-- ==== Sys2Proof/Laws/Regs.lean ====
section
/-! SUPPORT. Which registers a write changes: for each operation that writes registers, the registers it leaves alone
(R14 to R17). -/

namespace Sys2Proof

open Sys2Proof.Machine

theorem RegsKept.refl (L : List RegId) (s : State) : RegsKept L s s := ⟨fun _ _ => rfl⟩

theorem RegsKept.trans {L : List RegId} {r s t : State} (h : RegsKept L s t) (hr : RegsKept L r s) : RegsKept L r t :=
  ⟨fun x hx => (h.keeps x hx).trans (hr.keeps x hx)⟩

theorem RegsKept.of_eq {L : List RegId} {s t : State} (h : t.regs = s.regs) : RegsKept L s t :=
  ⟨fun r _ => by unfold State.reg; rw [h]⟩

theorem RegsKept.mono {L M : List RegId} {s t : State} (h : RegsKept L s t) (hs : L ⊆ M) : RegsKept M s t :=
  ⟨fun r hr => h.keeps r (fun x hx => hr x (hs hx))⟩

/-- An operation that does not touch the registers. -/
theorem RegsKept.step {L : List RegId} {m : List Part} {r s t : State} (h : Touches m s t)
    (hm : m.contains .regs = false) (hr : RegsKept L r s) : RegsKept L r t :=
  RegsKept.trans (RegsKept.of_eq (h.keeps .regs hm)) hr

theorem RegsKept.ite {L : List RegId} {r a b : State} {c : Prop} [Decidable c] (ha : RegsKept L r a) (hb : RegsKept L r b) :
    RegsKept L r (if c then a else b) := by split <;> assumption

theorem RegsKept.foldl {L : List RegId} {r s : State} {β : Type} {f : State → β → State} (xs : List β)
    (hf : ∀ a x, x ∈ xs → RegsKept L r a → RegsKept L r (f a x)) (h : RegsKept L r s) : RegsKept L r (xs.foldl f s) := by
  induction xs generalizing s with
  | nil => exact h
  | cons x xs ih => exact ih (fun a y hy => hf a y (List.mem_cons_of_mem _ hy)) (hf _ _ (List.mem_cons_self ..) h)

theorem RegsKept.setReg {L : List RegId} {r s : State} {x : RegId} {w : Word} (hx : x ∈ L) (h : RegsKept L r s) :
    RegsKept L r (s.setReg x w) :=
  ⟨fun y hy => by
    have hne : x.off ≠ y.off := hy x hx
    rw [← h.keeps y hy]
    unfold State.reg State.setReg
    exact Tab.get_put_ne _ _ _ (fun e => hne e.symm)⟩

theorem RegsKept.setFld {L : List RegId} {r s : State} {x : RegId} {hi lo v : Nat} (hx : x ∈ L) (h : RegsKept L r s) :
    RegsKept L r (s.setFld x hi lo v) := RegsKept.setReg hx h

theorem profileSettings_regs (r : RegId) (c : Nat) :
    (profileSettings r c).map Setting.reg ⊆ (profileSettings r 0 ++ profileSettings r 1).map Setting.reg := by
  rw [List.map_append]
  cases r <;> first
    | exact List.subset_append_left (List.map Setting.reg (profileSettings _ 0)) _
    | (by_cases h : c = 0
       · subst h; exact List.subset_append_left _ _
       · simp [profileSettings, h])
    | (by_cases h : c = 2
       · subst h; simp [profileSettings]
       · simp [profileSettings, h])

theorem mem_writesOf (r : RegId) : r ∈ writesOf r := List.mem_cons_self ..

theorem sub_mem {L M : List RegId} {x : RegId} (h : M ⊆ L) (hx : x ∈ M) : x ∈ L := h hx

theorem mem_writesOf_lo : RegId.syncEpochLo ∈ writesOf .syncEpochHi := by decide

* * *

-- Prompt --
Determine which lines above include the word "exact", and report those lines in full.

-- Exercise response --
  | nil => exact h
  | cons x xs ih => exact ih (fun a y hy => hf a y (List.mem_cons_of_mem _ hy)) (hf _ _ (List.mem_cons_self ..) h)
    exact Tab.get_put_ne _ _ _ (fun e => hne e.symm)⟩
    | exact List.subset_append_left (List.map Setting.reg (profileSettings _ 0)) _
       · subst h; exact List.subset_append_left _ _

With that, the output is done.